Items listed in a dataset
|---|

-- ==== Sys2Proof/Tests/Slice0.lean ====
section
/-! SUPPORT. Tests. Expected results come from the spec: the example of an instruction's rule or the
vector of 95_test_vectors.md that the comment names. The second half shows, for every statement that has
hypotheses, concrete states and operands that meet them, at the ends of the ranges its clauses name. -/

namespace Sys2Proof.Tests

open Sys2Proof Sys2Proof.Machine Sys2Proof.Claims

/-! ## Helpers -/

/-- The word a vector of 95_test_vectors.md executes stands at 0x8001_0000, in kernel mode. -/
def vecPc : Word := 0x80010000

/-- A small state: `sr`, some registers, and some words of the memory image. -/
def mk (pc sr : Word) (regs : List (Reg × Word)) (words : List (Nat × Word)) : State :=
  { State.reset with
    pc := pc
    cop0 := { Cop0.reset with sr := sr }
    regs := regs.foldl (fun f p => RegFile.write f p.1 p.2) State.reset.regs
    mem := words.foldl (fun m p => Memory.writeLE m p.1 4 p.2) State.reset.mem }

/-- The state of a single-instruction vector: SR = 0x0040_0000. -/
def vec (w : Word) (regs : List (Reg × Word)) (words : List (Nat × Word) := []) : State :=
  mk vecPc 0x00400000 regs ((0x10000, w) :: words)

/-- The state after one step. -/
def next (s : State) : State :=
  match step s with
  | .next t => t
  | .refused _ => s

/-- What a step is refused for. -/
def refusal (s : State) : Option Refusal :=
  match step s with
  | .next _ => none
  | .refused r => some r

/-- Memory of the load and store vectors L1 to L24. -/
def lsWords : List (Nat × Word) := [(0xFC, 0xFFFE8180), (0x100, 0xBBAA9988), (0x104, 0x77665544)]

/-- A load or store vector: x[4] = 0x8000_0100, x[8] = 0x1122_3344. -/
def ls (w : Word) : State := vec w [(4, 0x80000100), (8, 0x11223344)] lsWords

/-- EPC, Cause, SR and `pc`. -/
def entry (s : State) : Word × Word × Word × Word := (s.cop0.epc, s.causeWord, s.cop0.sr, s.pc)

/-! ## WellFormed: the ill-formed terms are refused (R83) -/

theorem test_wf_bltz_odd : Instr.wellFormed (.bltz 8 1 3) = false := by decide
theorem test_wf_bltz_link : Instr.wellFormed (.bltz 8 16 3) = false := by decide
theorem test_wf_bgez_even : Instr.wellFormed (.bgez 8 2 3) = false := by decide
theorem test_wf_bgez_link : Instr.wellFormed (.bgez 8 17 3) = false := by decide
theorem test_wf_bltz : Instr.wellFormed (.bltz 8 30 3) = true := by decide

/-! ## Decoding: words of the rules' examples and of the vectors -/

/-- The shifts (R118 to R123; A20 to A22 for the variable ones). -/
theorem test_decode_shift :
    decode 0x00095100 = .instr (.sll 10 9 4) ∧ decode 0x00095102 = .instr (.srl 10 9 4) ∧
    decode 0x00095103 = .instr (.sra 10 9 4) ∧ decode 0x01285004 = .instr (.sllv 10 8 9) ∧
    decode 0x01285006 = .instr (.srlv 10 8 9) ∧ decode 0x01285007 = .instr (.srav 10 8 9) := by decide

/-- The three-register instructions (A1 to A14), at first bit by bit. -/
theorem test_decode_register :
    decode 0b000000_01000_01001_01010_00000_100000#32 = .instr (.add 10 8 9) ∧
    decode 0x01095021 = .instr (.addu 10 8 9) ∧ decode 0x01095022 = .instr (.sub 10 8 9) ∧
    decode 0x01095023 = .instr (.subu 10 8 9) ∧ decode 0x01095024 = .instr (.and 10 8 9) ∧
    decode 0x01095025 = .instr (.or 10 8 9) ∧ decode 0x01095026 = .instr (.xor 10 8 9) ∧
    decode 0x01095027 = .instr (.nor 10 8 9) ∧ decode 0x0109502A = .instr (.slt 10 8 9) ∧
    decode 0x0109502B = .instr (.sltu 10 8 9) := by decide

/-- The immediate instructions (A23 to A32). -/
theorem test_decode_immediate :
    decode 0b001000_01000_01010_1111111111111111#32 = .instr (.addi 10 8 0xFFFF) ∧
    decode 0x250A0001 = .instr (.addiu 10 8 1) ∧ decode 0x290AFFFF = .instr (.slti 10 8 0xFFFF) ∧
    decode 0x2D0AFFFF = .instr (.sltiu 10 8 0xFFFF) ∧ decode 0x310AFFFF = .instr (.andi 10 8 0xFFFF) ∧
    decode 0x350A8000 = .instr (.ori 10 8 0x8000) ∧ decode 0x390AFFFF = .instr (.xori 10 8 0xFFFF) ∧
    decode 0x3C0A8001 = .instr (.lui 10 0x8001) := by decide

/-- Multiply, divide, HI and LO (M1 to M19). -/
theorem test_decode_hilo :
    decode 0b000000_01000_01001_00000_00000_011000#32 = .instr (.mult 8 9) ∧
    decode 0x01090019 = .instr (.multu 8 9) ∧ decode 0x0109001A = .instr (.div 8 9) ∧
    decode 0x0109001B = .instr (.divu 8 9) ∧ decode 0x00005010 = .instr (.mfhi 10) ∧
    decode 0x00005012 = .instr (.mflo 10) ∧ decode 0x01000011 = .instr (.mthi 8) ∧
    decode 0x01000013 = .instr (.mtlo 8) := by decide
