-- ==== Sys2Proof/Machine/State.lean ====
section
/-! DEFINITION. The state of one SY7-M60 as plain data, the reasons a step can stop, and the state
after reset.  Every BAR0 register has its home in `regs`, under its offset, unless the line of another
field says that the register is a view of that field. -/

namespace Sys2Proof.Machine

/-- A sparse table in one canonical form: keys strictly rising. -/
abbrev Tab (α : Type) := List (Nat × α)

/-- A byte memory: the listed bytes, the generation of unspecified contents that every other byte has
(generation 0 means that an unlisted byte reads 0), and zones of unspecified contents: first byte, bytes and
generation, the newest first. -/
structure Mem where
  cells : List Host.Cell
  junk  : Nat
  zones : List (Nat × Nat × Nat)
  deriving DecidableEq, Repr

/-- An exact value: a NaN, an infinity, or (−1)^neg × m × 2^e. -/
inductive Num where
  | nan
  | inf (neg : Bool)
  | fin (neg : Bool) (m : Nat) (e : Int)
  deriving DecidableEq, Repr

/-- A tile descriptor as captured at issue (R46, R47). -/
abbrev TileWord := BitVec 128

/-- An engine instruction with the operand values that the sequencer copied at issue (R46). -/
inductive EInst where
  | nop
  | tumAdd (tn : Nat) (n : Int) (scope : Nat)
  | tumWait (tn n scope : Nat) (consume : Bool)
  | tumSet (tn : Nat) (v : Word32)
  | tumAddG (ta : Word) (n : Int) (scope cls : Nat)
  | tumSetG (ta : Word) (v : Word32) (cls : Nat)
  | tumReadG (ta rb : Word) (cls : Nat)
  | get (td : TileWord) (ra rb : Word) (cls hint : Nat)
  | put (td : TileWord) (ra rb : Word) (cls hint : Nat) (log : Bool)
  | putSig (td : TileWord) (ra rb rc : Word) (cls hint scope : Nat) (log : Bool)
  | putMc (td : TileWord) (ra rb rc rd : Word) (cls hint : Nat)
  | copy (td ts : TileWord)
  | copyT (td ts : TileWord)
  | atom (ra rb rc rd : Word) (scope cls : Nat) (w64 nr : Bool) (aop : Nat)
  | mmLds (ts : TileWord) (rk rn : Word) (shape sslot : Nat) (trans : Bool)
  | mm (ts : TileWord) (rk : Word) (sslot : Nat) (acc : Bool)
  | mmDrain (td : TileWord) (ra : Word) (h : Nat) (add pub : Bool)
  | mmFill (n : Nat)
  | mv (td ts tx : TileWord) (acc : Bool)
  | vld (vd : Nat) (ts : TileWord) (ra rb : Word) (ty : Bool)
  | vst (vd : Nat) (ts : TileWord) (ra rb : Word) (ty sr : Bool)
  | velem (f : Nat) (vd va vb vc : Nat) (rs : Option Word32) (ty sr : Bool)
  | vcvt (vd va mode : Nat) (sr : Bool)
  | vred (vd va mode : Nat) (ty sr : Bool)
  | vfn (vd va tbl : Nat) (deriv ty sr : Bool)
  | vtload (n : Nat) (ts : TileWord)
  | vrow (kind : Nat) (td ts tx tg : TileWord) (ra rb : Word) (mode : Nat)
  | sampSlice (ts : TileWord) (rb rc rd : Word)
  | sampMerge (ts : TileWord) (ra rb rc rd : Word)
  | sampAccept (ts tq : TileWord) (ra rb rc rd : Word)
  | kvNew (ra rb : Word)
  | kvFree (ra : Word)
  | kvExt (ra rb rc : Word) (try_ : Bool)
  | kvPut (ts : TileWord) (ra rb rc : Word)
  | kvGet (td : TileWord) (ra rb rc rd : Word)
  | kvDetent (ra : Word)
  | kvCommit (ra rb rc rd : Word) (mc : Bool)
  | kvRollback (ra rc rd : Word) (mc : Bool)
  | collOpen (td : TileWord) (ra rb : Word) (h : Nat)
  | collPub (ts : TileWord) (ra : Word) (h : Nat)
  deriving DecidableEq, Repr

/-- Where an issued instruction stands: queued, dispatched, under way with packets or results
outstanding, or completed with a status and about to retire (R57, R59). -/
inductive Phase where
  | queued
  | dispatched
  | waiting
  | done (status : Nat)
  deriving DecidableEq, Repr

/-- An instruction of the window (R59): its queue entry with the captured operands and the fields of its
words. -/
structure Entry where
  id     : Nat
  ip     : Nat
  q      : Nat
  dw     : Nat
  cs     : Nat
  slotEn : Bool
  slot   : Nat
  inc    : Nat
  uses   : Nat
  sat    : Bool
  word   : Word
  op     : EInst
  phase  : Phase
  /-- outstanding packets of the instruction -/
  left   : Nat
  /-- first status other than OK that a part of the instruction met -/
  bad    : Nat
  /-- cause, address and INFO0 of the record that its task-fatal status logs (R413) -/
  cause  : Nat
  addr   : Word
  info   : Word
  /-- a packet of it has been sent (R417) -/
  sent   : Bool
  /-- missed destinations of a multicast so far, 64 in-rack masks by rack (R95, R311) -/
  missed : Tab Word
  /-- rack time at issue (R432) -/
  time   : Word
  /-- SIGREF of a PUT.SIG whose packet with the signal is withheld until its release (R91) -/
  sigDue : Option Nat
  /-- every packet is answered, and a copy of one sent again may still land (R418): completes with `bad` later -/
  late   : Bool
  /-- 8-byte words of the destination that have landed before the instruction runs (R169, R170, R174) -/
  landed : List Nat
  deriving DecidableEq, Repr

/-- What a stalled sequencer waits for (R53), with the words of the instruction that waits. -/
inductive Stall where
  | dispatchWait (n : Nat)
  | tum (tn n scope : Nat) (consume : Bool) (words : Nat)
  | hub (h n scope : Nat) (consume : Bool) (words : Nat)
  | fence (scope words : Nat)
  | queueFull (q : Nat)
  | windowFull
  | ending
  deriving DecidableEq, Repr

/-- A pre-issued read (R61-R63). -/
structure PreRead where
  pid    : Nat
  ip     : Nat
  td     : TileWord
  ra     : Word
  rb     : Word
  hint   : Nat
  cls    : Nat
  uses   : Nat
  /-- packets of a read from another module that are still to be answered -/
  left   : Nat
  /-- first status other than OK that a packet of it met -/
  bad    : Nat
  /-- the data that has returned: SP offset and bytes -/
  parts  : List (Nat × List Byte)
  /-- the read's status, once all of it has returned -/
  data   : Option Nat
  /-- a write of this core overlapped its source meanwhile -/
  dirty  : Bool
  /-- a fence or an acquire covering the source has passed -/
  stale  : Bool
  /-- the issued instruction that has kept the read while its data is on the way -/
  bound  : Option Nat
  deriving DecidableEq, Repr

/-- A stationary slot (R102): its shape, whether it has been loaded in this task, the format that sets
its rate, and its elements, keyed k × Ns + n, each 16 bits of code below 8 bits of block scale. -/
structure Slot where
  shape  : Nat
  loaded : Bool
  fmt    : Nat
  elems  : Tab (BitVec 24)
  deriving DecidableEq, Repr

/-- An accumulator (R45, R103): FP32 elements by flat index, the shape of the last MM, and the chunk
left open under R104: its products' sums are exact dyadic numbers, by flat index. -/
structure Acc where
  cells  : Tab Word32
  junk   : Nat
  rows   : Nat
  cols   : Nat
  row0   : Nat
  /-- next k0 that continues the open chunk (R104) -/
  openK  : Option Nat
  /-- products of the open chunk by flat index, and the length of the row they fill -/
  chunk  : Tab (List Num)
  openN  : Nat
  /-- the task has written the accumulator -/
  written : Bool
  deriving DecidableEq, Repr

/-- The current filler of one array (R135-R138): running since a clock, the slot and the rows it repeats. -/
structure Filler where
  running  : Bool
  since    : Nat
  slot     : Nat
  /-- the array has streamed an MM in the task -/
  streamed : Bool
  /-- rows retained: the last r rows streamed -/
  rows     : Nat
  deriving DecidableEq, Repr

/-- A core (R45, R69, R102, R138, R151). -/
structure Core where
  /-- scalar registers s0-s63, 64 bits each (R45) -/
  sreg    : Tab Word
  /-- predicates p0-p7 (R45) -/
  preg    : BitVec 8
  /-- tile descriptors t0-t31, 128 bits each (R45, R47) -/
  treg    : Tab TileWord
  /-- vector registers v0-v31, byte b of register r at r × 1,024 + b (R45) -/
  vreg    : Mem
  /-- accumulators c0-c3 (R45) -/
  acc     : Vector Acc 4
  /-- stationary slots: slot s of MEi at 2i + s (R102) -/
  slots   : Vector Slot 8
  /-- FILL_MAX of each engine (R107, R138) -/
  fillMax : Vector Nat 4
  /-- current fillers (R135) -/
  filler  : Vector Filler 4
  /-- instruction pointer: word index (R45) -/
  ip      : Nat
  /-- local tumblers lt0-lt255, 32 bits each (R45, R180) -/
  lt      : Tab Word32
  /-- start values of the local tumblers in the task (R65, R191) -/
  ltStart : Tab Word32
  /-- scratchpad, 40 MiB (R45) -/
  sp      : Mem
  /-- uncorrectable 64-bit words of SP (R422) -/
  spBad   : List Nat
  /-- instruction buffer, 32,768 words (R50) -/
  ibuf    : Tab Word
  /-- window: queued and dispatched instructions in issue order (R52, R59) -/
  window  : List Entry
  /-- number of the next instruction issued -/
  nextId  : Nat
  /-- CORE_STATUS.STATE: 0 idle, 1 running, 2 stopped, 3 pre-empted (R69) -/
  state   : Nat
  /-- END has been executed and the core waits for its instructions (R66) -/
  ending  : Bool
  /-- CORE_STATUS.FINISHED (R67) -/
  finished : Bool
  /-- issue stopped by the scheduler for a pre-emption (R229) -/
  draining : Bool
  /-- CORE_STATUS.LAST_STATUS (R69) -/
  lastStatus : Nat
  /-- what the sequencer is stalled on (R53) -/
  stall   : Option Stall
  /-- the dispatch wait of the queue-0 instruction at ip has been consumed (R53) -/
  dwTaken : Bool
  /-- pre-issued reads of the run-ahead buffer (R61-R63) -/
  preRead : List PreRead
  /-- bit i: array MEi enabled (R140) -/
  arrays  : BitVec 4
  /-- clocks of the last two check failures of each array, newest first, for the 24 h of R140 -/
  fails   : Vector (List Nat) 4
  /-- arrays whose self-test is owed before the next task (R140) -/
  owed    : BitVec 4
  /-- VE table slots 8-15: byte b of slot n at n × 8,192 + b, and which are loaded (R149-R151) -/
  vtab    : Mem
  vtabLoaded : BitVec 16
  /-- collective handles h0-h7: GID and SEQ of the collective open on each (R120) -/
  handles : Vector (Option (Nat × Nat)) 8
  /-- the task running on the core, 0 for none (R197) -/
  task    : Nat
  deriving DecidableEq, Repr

|---|

■ **Exercise prompt**: Please make your reply exactly the lines from the one containing "CORE_STATUS.FINISHED (R67) -/" through the end of the entries above, and nothing more.

■ **Result of this exercise**:
  /-- CORE_STATUS.FINISHED (R67) -/
  finished : Bool
  /-- issue stopped by the scheduler for a pre-emption (R229) -/
  draining : Bool
  /-- CORE_STATUS.LAST_STATUS (R69) -/
  lastStatus : Nat
  /-- what the sequencer is stalled on (R53) -/
  stall   : Option Stall
  /-- the dispatch wait of the queue-0 instruction at ip has been consumed (R53) -/
  dwTaken : Bool
  /-- pre-issued reads of the run-ahead buffer (R61-R63) -/
  preRead : List PreRead
  /-- bit i: array MEi enabled (R140) -/
  arrays  : BitVec 4
  /-- clocks of the last two check failures of each array, newest first, for the 24 h of R140 -/
  fails   : Vector (List Nat) 4
  /-- arrays whose self-test is owed before the next task (R140) -/
  owed    : BitVec 4
  /-- VE table slots 8-15: byte b of slot n at n × 8,192 + b, and which are loaded (R149-R151) -/
  vtab    : Mem
  vtabLoaded : BitVec 16
  /-- collective handles h0-h7: GID and SEQ of the collective open on each (R120) -/
  handles : Vector (Option (Nat × Nat)) 8
  /-- the task running on the core, 0 for none (R197) -/
  task    : Nat
  deriving DecidableEq, Repr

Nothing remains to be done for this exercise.